Methods: We investigated the expression of TET2 protein in 17 pediatric PF ependymoma using paraffin sections. Staining was performed with rabbit polyclonal antibody for TET2 protein. Sections were analyzed for TET2 expression using two criteria: percentage of positive tumor cells and the intensity of staining. These criteria were combined in a scoring system. Low expression was defined as a score between 0 and 1, whereas a high expression was assumed for values greater than 2. Additionally, clinical data was assessed, like age, gender, days to progression, recurrence, tumor grade and localization. Fisher’s exact test and t-test were used for statistical analysis.

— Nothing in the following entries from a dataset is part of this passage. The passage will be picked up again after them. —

-- ==== Sys2Proof/Machine/Dispatch.lean ====
section
/-! DEFINITION. The execute phase (42_control.md rule R290 phase 4): one arm per instruction, each one call of
its meaning. It runs on the state of that phase, where the pc is already the address after the instruction. -/

namespace Sys2Proof.Machine

def exec (i : Instr) (s : State) : Host.Outcome State Fault Refusal :=
  match i with
  | .sll rd rt sa => Sys2Proof.Machine.execSll rd rt sa s
  | .srl rd rt sa => Sys2Proof.Machine.execSrl rd rt sa s
  | .sra rd rt sa => Sys2Proof.Machine.execSra rd rt sa s
  | .sllv rd rt rs => Sys2Proof.Machine.execSllv rd rt rs s
  | .srlv rd rt rs => Sys2Proof.Machine.execSrlv rd rt rs s
  | .srav rd rt rs => Sys2Proof.Machine.execSrav rd rt rs s
  | .jr rs => Sys2Proof.Machine.execJr rs s
  | .jalr rd rs => Sys2Proof.Machine.execJalr rd rs s
  | .syscall code => Sys2Proof.Machine.execSyscall code s
  | .brk code => Sys2Proof.Machine.execBrk code s
  | .sync => Sys2Proof.Machine.execSync s
  | .mfhi rd => Sys2Proof.Machine.execMfhi rd s
  | .mthi rs => Sys2Proof.Machine.execMthi rs s
  | .mflo rd => Sys2Proof.Machine.execMflo rd s
  | .mtlo rs => Sys2Proof.Machine.execMtlo rs s
  | .dsllv rd rt rs => Sys2Proof.Machine.execDsllv rd rt rs s
  | .dsrlv rd rt rs => Sys2Proof.Machine.execDsrlv rd rt rs s
  | .dsrav rd rt rs => Sys2Proof.Machine.execDsrav rd rt rs s
  | .mult rs rt => Sys2Proof.Machine.execMult rs rt s
  | .multu rs rt => Sys2Proof.Machine.execMultu rs rt s
  | .div rs rt => Sys2Proof.Machine.execDiv rs rt s
  | .divu rs rt => Sys2Proof.Machine.execDivu rs rt s
  | .dmult rs rt => Sys2Proof.Machine.execDmult rs rt s
  | .dmultu rs rt => Sys2Proof.Machine.execDmultu rs rt s
  | .ddiv rs rt => Sys2Proof.Machine.execDdiv rs rt s
  | .ddivu rs rt => Sys2Proof.Machine.execDdivu rs rt s
  | .add rd rs rt => Sys2Proof.Machine.execAdd rd rs rt s
  | .addu rd rs rt => Sys2Proof.Machine.execAddu rd rs rt s
  | .sub rd rs rt => Sys2Proof.Machine.execSub rd rs rt s
  | .subu rd rs rt => Sys2Proof.Machine.execSubu rd rs rt s
  | .and rd rs rt => Sys2Proof.Machine.execAnd rd rs rt s
  | .or rd rs rt => Sys2Proof.Machine.execOr rd rs rt s
  | .xor rd rs rt => Sys2Proof.Machine.execXor rd rs rt s
  | .nor rd rs rt => Sys2Proof.Machine.execNor rd rs rt s
  | .slt rd rs rt => Sys2Proof.Machine.execSlt rd rs rt s
  | .sltu rd rs rt => Sys2Proof.Machine.execSltu rd rs rt s
  | .dadd rd rs rt => Sys2Proof.Machine.execDadd rd rs rt s
  | .daddu rd rs rt => Sys2Proof.Machine.execDaddu rd rs rt s
  | .dsub rd rs rt => Sys2Proof.Machine.execDsub rd rs rt s
  | .dsubu rd rs rt => Sys2Proof.Machine.execDsubu rd rs rt s
  | .tge rs rt code => Sys2Proof.Machine.execTge rs rt code s
  | .tgeu rs rt code => Sys2Proof.Machine.execTgeu rs rt code s
  | .tlt rs rt code => Sys2Proof.Machine.execTlt rs rt code s
  | .tltu rs rt code => Sys2Proof.Machine.execTltu rs rt code s
  | .teq rs rt code => Sys2Proof.Machine.execTeq rs rt code s
  | .tne rs rt code => Sys2Proof.Machine.execTne rs rt code s
  | .dsll rd rt sa => Sys2Proof.Machine.execDsll rd rt sa s
  | .dsrl rd rt sa => Sys2Proof.Machine.execDsrl rd rt sa s
  | .dsra rd rt sa => Sys2Proof.Machine.execDsra rd rt sa s
  | .dsll32 rd rt sa => Sys2Proof.Machine.execDsll32 rd rt sa s
  | .dsrl32 rd rt sa => Sys2Proof.Machine.execDsrl32 rd rt sa s
  | .dsra32 rd rt sa => Sys2Proof.Machine.execDsra32 rd rt sa s
  | .bltz rs imm => Sys2Proof.Machine.execBltz rs imm s
  | .bgez rs imm => Sys2Proof.Machine.execBgez rs imm s
  | .bltzl rs imm => Sys2Proof.Machine.execBltzl rs imm s
  | .bgezl rs imm => Sys2Proof.Machine.execBgezl rs imm s
  | .tgei rs imm => Sys2Proof.Machine.execTgei rs imm s
  | .tgeiu rs imm => Sys2Proof.Machine.execTgeiu rs imm s
  | .tlti rs imm => Sys2Proof.Machine.execTlti rs imm s
  | .tltiu rs imm => Sys2Proof.Machine.execTltiu rs imm s
  | .teqi rs imm => Sys2Proof.Machine.execTeqi rs imm s
  | .tnei rs imm => Sys2Proof.Machine.execTnei rs imm s
  | .bltzal rs imm => Sys2Proof.Machine.execBltzal rs imm s
  | .bgezal rs imm => Sys2Proof.Machine.execBgezal rs imm s
  | .bltzall rs imm => Sys2Proof.Machine.execBltzall rs imm s
  | .bgezall rs imm => Sys2Proof.Machine.execBgezall rs imm s
  | .j target => Sys2Proof.Machine.execJ target s
  | .jal target => Sys2Proof.Machine.execJal target s
  | .beq rs rt imm => Sys2Proof.Machine.execBeq rs rt imm s
  | .bne rs rt imm => Sys2Proof.Machine.execBne rs rt imm s
  | .blez rs imm => Sys2Proof.Machine.execBlez rs imm s
  | .bgtz rs imm => Sys2Proof.Machine.execBgtz rs imm s
  | .addi rt rs imm => Sys2Proof.Machine.execAddi rt rs imm s
  | .addiu rt rs imm => Sys2Proof.Machine.execAddiu rt rs imm s
  | .slti rt rs imm => Sys2Proof.Machine.execSlti rt rs imm s
  | .sltiu rt rs imm => Sys2Proof.Machine.execSltiu rt rs imm s
  | .andi rt rs imm => Sys2Proof.Machine.execAndi rt rs imm s
  | .ori rt rs imm => Sys2Proof.Machine.execOri rt rs imm s
  | .xori rt rs imm => Sys2Proof.Machine.execXori rt rs imm s
  | .lui rt imm => Sys2Proof.Machine.execLui rt imm s
  | .beql rs rt imm => Sys2Proof.Machine.execBeql rs rt imm s
  | .bnel rs rt imm => Sys2Proof.Machine.execBnel rs rt imm s
  | .blezl rs imm => Sys2Proof.Machine.execBlezl rs imm s
  | .bgtzl rs imm => Sys2Proof.Machine.execBgtzl rs imm s
  | .daddi rt rs imm => Sys2Proof.Machine.execDaddi rt rs imm s
  | .daddiu rt rs imm => Sys2Proof.Machine.execDaddiu rt rs imm s
  | .ldl rt base offset => Sys2Proof.Machine.execLdl rt base offset s
  | .ldr rt base offset => Sys2Proof.Machine.execLdr rt base offset s
  | .lb rt base offset => Sys2Proof.Machine.execLb rt base offset s
  | .lh rt base offset => Sys2Proof.Machine.execLh rt base offset s
  | .lwl rt base offset => Sys2Proof.Machine.execLwl rt base offset s
  | .lw rt base offset => Sys2Proof.Machine.execLw rt base offset s
  | .lbu rt base offset => Sys2Proof.Machine.execLbu rt base offset s
  | .lhu rt base offset => Sys2Proof.Machine.execLhu rt base offset s
  | .lwr rt base offset => Sys2Proof.Machine.execLwr rt base offset s
  | .lwu rt base offset => Sys2Proof.Machine.execLwu rt base offset s
  | .sb rt base offset => Sys2Proof.Machine.execSb rt base offset s
  | .sh rt base offset => Sys2Proof.Machine.execSh rt base offset s
  | .swl rt base offset => Sys2Proof.Machine.execSwl rt base offset s
  | .sw rt base offset => Sys2Proof.Machine.execSw rt base offset s
  | .sdl rt base offset => Sys2Proof.Machine.execSdl rt base offset s
  | .sdr rt base offset => Sys2Proof.Machine.execSdr rt base offset s
  | .swr rt base offset => Sys2Proof.Machine.execSwr rt base offset s
  | .cache op base offset => Sys2Proof.Machine.execCache op base offset s
  | .ll rt base offset => Sys2Proof.Machine.execLl rt base offset s
  | .lwc1 ft base offset => Sys2Proof.Machine.execLwc1 ft base offset s
  | .lwc2 rt base offset => Sys2Proof.Machine.execLwc2 rt base offset s
  | .lld rt base offset => Sys2Proof.Machine.execLld rt base offset s
  | .ldc1 ft base offset => Sys2Proof.Machine.execLdc1 ft base offset s
  | .ldc2 rt base offset => Sys2Proof.Machine.execLdc2 rt base offset s
  | .ld rt base offset => Sys2Proof.Machine.execLd rt base offset s
  | .sc rt base offset => Sys2Proof.Machine.execSc rt base offset s
  | .swc1 ft base offset => Sys2Proof.Machine.execSwc1 ft base offset s
  | .swc2 rt base offset => Sys2Proof.Machine.execSwc2 rt base offset s
  | .scd rt base offset => Sys2Proof.Machine.execScd rt base offset s
  | .sdc1 ft base offset => Sys2Proof.Machine.execSdc1 ft base offset s
  | .sdc2 rt base offset => Sys2Proof.Machine.execSdc2 rt base offset s
  | .sd rt base offset => Sys2Proof.Machine.execSd rt base offset s
  | .mfc0 rt rd => Sys2Proof.Machine.execMfc0 rt rd s
  | .dmfc0 rt rd => Sys2Proof.Machine.execDmfc0 rt rd s
  | .mtc0 rt rd => Sys2Proof.Machine.execMtc0 rt rd s
  | .dmtc0 rt rd => Sys2Proof.Machine.execDmtc0 rt rd s
  | .tlbr => Sys2Proof.Machine.execTlbr s
  | .tlbwi => Sys2Proof.Machine.execTlbwi s
  | .tlbwr => Sys2Proof.Machine.execTlbwr s
  | .tlbp => Sys2Proof.Machine.execTlbp s
  | .eret => Sys2Proof.Machine.execEret s
  | .cop1 bits => Sys2Proof.Machine.execCop1 bits s
  | .mfc2 rt rd => Sys2Proof.Machine.execMfc2 rt rd s
  | .dmfc2 rt rd => Sys2Proof.Machine.execDmfc2 rt rd s
  | .cfc2 rt rd => Sys2Proof.Machine.execCfc2 rt rd s
  | .dcfc2 rt rd => Sys2Proof.Machine.execDcfc2 rt rd s
  | .mtc2 rt rd => Sys2Proof.Machine.execMtc2 rt rd s
  | .dmtc2 rt rd => Sys2Proof.Machine.execDmtc2 rt rd s
  | .ctc2 rt rd => Sys2Proof.Machine.execCtc2 rt rd s
  | .dctc2 rt rd => Sys2Proof.Machine.execDctc2 rt rd s

end Sys2Proof.Machine
end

Results: In 7 out of 17 (41.2%) tumors a low TET2 protein expression was detected. Only one patient with low TET2 expression had a grade III tumor, whereas tumors with high TET2 expression were grade II and III tumors. Furthermore, of these 7 patients with low TET2 expression, 6 (86%) patients developed a recurrent tumor (P=0.015). This is supported by a shorter time to progression in the subgroup of patients with low TET2 expression (522 vs 646 days).
Conclusion: In this study, we detected that a subgroup of PF ependymoma shows a low expression of TET2 protein. Despite the small sample size, we observed an association between low TET2 protein expression and a higher tumor grade as well as tumor recurrence and time to progression.